• [Exercise aim] Please reproduce the data below exactly, from the first line through the line containing "the device -/", and leave every later line out.

-- Data for processing follows --

-- ==== Sys2Proof/Machine/State.lean ====
section
/-! DEFINITION. The state of the device: plain data, block by block. Register fields are in `regs` (Machine/Regs.lean
names them); what the spec gives the machine beside its registers is in the structures below. -/
namespace Sys2Proof.Machine

/-! ### Things that leave the device -/

/-- A payload field of a record or completion: offset, width in bytes, value (R507, R520). -/
abbrev Pay := Nat × Nat × Int

/-- An event record (R518): type, sequence, tick, elapsed time, CAL_PENDING, payload; `more` holds the bytes of the
160-byte METER_RECORD. -/
structure Event where
  ty : Nat
  seqNo : Nat
  tick : Int
  elapsed : Nat
  cal : Bool
  pay : List Pay
  more : List Byte
  deriving DecidableEq, Repr

/-- A completion entry (R507) and the COMPLETION ring it goes to. -/
structure Completion where
  cring : Nat
  opcode : Nat
  status : Nat
  ring : Nat
  tag : Nat
  index : Nat
  detail : Nat
  tick : Int
  elapsed : Nat
  result : List Pay
  epoch : Nat
  deriving DecidableEq, Repr

/-- The identity of a started descriptor, kept until its completion. -/
structure Desc where
  ring : Nat
  cring : Nat
  index : Nat
  opcode : Nat
  tag : Nat
  epoch : Nat
  deriving DecidableEq, Repr

/-- A cell's command slot (R268). -/
structure Cmd where
  valid : Bool
  release : Bool
  spill : Bool
  start : Int
  edge : Option (Int × Nat)
  delayP : Int
  delayS : Int
  portA : Int
  portB : Int
  portC : Int
  auxWord : Nat
  auxKind : Nat
  auxSeq : Nat
  deriving DecidableEq, Repr

/-- The kinds of frame (R266). -/
inductive FrameKind where
  | normal | repeated | hold | wadi
  deriving DecidableEq, Repr

/-- What the device puts on its pins, rings, links and host bus, in order. -/
inductive Out where
  /-- One 64-byte entry of a COMPLETION ring, written at a physical address (R507). -/
  | completion (phys : Nat) (data : List Byte)
  /-- One 64-byte entry of an event record, written at a physical address (R518). -/
  | event (phys : Nat) (data : List Byte)
  /-- Bytes into host memory. -/
  | hostWrite (phys : Nat) (data : List Byte)
  /-- A read request to host memory. -/
  | hostRead (phys : Nat) (len : Nat)
  /-- The value a read of a register returned to its reader (R14, R697). -/
  | readData (ag : Agent) (off value : Nat)
  /-- An MSI-X message (R521). -/
  | msix (vector : Nat)
  /-- Code groups on the transmitter of one loop of a ring: ordered sets and frames (R259, R262). -/
  | link (ring loop : Nat) (codes : List Code)
  /-- A safe-message frame on one network, from its destination address to its FCS (R432 to R434). -/
  | safeMessage (net : Nat) (data : List Byte)
  /-- TRIP_OUT_N changes: asserted, which is low, while the safe state is in force (R395). -/
  | tripOut (asserted : Bool)
  /-- BRK_TRIP_A and BRK_TRIP_B as they now read (R394, R409, R679). -/
  | brkTrip (a b : Bool)
  /-- SAFE_TPA or SAFE_TPB is pulsed low for 50 µs (R426). -/
  | safePulse (chB : Bool)
  /-- A motor channel's switches are turned off through the normal sink (R396). -/
  | driveOff (channel : Nat)
  /-- One leg of a motor channel is turned off through the normal sink (R405). -/
  | driveLegOff (channel leg : Nat)
  /-- A leg of a motor channel goes to soft turn-off (R405). -/
  | driveSoft (channel leg : Nat)
  /-- AUX_HOLDm turns on or off (R588). -/
  | auxHold (channel : Nat) (on : Bool)
  /-- The motor channel's phase voltage references (R594, R595), in the model's exact numbers, and per switch the ns from the
complementary switch's turn-off command to its own turn-on (R589). -/
  | drivePwm (channel : Nat) (vd vq : Rat) (turnOn : List Nat)
  /-- The debugger sees a session reset (R479). -/
  | sessionReset
  /-- A journal or snapshot entry of the cistern (R554, R555). -/
  | journal (kind : Nat) (seqNo : Nat)
  deriving DecidableEq, Repr

/-! ### Time base and tick (01, 17) -/

/-- One value for each agent that may read registers (R697). -/
structure PerAgent (α : Type) where
  host : α
  firmware : α
  debugger : α
  deriving DecidableEq, Repr

/-- The tick and its pipeline (R24 to R45, R624, R625). Times are in ns of E. -/
structure TickSt where
  /-- E, the elapsed-time counter (R624). -/
  e : Nat
  /-- O, the alignment offset (R625), with the part of a slew below 1 ns. -/
  o : Rat
  /-- Whether tick boundaries run (from B3; not in sleep; R617, R640). -/
  run : Bool
  /-- E at the start of the present tick. -/
  start : Nat
  /-- N, the number of the present tick (R625). -/
  n : Int
  /-- The tick period in force, in 0.5 µs units (R26). -/
  half : Nat
  /-- Deadlines passed in this tick: 0 none, k means S0 to S(k-1). -/
  phase : Nat
  /-- The TICK or MIGRATE entry is running (R461). -/
  s1run : Bool
  /-- tend has executed in this tick. -/
  tended : Bool
  /-- A stage of this tick overran (R36). -/
  overran : Bool
  /-- The rest of S0 to S3 of this tick is abandoned (R37). -/
  abandoned : Bool
  /-- An overrun was detected since the previous launch (R38). -/
  launchOver : Bool
  /-- The previous overrun was answered by a REPEAT frame (R38). -/
  repeated : Bool
  /-- Ticks elapsed since the last completed S1 (R37). -/
  missed : Nat
  /-- Evaluation has broken off since then (R704). -/
  broke : Bool
  /-- Consecutive ticks in which stage S0, S1, S2, S3 used more than HEADROOM % (R44). -/
  headroom : List Nat
  /-- Work counted for the six stages in this tick (R33). -/
  used : List Nat
  /-- A frame's last code group had not left by the S4 deadline: S4 overruns, as the S5 deadline finds (R36, R279). -/
  late4 : Bool
  /-- A lower MAX_LEVEL waits for the next boundary (R44). -/
  shedClamp : Bool
  /-- E since when no shed trigger has held and the die has been at or below 95 °C (R44). -/
  shedCalm : Option Nat
  /-- Suspension of diagnostic slices: start of the present one, and finished ones (start, end) (R42). -/
  diagFrom : Option Nat
  diagPast : List (Nat × Nat)
  /-- The accepted new period waiting for its boundary, in 0.5 µs (R26). -/
  newHalf : Option Nat
  /-- The latched upper halves of CLK_ELAPSED and CLK_ALIGN_OFS: host, firmware, debugger (R697). -/
  latE : PerAgent Nat
  latO : PerAgent Nat
  /-- E at which a change that waits for a tick boundary was asked for, by the BAR2 offset of the register that asked
  (R44, R102, R136, R176, R217, R243). -/
  asked : Tab Nat
  /-- THM_STATUS.WEIR_STEP as it stood at this tick's boundary (R66, R129). -/
  weir : Nat
  /-- CTL_MANUAL, VD and VQ in 0.0001 p.u., and SYNC_MODE.SP_RATE as S1 read them at its start (R115). -/
  manual : Int × Int
  spRate : Nat
  /-- EXEC_TICK of the tick frames last launched (R266, R279). -/
  sent : Int
  deriving DecidableEq, Repr

/-- References, loops and the sync pulse (R615 to R630). -/
structure ClkSt where
  /-- Per source XTAL, REF_A, REF_B: E since when it has been enabled, valid and not out-voted (R617). -/
  qual : List (Option Nat)
  /-- E since when a LOST source has shown uninterrupted edges (R615). -/
  edges : List (Option Nat)
  /-- E since when an out-voted source has agreed with both others (R616). -/
  agree : List (Option Nat)
  /-- The power-on move has been made (R617). -/
  moved : Bool
  /-- The selection move waiting for its boundary (R617). -/
  moveTo : Option Nat
  /-- E since when the largest pair difference has been within WINDOW while coasting (R619). -/
  calm : Option Nat
  /-- Largest pair difference of the last update, in 0.001 ppm. -/
  diff : Nat
  /-- The condition of REF_SUSPECT holds (R619, R657). -/
  suspect : Bool
  /-- Divider values waiting for their boundary (R621). -/
  divPend : Option (List (Nat × Nat))
  /-- Seeds waiting for the next divider update (R622). -/
  seedPend : List (Option Nat)
  /-- The dither registers (R622). -/
  lfsr : List Nat
  /-- The crystal's compensation of R587, in ppb, before CLK_XTAL_TRIM. -/
  comp : Int
  /-- S at the last edge (R629). -/
  lastS : Option Int
  eprev : Int
  cons : Nat
  /-- Slew in ns of O per ns of E, and the amount left of a step's residue (R629). -/
  slew : Rat
  slewLeft : Option Rat
  /-- The step waiting for its boundary: e (R629). -/
  stepPend : Option Int
  /-- Consecutive missing edges (R630). -/
  missRun : Nat
  deriving DecidableEq, Repr

/-- Power, bring-up, oasis domain, life cycle (R631 to R652). -/
structure PwrSt where
  /-- Main rails in range and RESET_N level. -/
  railsOk : Bool
  resetN : Bool
  /-- The main die is out of reset. -/
  mainOn : Bool
  /-- The next start follows a rail reset (R632). -/
  railReset : Bool
  /-- Power-fail sequence: E of PF_WARN, snapshot frozen (R560). -/
  pfAt : Option Nat
  pfFrozen : Bool
  /-- A power-fail snapshot committed (R632). -/
  pfDone : Bool
  /-- Sleep asked for, waiting for its boundary (R640); E of the last wake until B4 is passed again. -/
  sleepPend : Bool
  waking : Bool
  /-- The tick restarts at the next boundary after a wake (R641). -/
  wakePend : Bool
  /-- Shutdown in progress; its snapshot committed (R647). -/
  shutdown : Bool
  /-- PERSIST in progress since (R638). -/
  persistAt : Option Nat
  /-- The triad restart holds the stage at B2 until tready (R635). -/
  restart : Bool
  /-- tready has been executed (R461). -/
  tready : Bool
  /-- An essential block failed its BIST (R649). -/
  essentialFail : Bool
  /-- B2's conditions failed; the device stays at B2 in the safe state (R635, R637). -/
  bootFail : Bool
  flash : Flash
  /-- The fused firmware-key hash (R651). -/
  fused : Option Nat
  /-- The random generator's state has been erased (R652). -/
  rngErased : Bool
  /-- Oasis domain: alive, VDDIO_33 present, ticks of the outage, outage seconds. -/
  oasis : Bool
  vddio : Bool
  /-- The main supply, VDDIO_33 and VDD_CORE, was present at the last oasis tick (R564, R643). -/
  supply : Bool
  outMs : Nat
  outSec : Nat
  /-- E of the last oscillator trim and the trim, in ppm (R643). -/
  trimAt : Nat
  oscTrim : Int
  /-- Rectified KA_CT current summed over the outage's oasis ticks, in mA·ms (R564). -/
  ctSum : Nat
  deriving DecidableEq, Repr

/-! ### Host interface (14) -/

/-- What an outstanding host-memory access of the walker is for (R514). -/
inductive JobKind where
  | furrow (d : Desc) (cell kind len addr : Nat)
  | fwStage (d : Desc) (offset len : Nat) (last differ : Bool) (addr : Nat)
  | nodeFw (d : Desc) (cell len addr : Nat)
  | journalRead (d : Desc) (first count addr : Nat)
  | buffer (d : Desc) (len addr : Nat)
  | entry (ring : Nat)
  | fetch (ring : Nat)
  deriving DecidableEq, Repr

/-- What the walker has asked host memory for. -/
inductive JobPhase where
  | level1 | level2 (e1 : Nat) | data
  deriving DecidableEq, Repr

/-- A translation (R513, R516): device page, physical page, permissions, level of the entry that ended the walk. -/
structure Trans where
  page : Nat
  phys : Nat
  rd : Bool
  wr : Bool
  level : Nat
  deriving DecidableEq, Repr

/-- An access in translation (R514): pages left to walk, pages found, the answer it waits for, and when that read
times out. -/
structure Job where
  id : Nat
  kind : JobKind
  todo : List Nat
  found : List Trans
  phase : JobPhase
  due : Nat
  /-- Data bytes read so far; in the data phase of a read `todo` holds the pages still to read (R512). -/
  got : List Byte
  deriving DecidableEq, Repr

/-- A descriptor that takes effect in the tick after its agreement, behind those of its ring that wait for that tick
(R505, R509). -/
inductive Wait where
  | hostTime (d : Desc) (wall : Nat)
  | capture (d : Desc) (queues : Nat)
  | release (d : Desc)
  deriving DecidableEq, Repr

-- Data for processing concluded --

• [Response for this exercise]
-- ==== Sys2Proof/Machine/State.lean ====
section
/-! DEFINITION. The state of the device: plain data, block by block. Register fields are in `regs` (Machine/Regs.lean
names them); what the spec gives the machine beside its registers is in the structures below. -/
namespace Sys2Proof.Machine

/-! ### Things that leave the device -/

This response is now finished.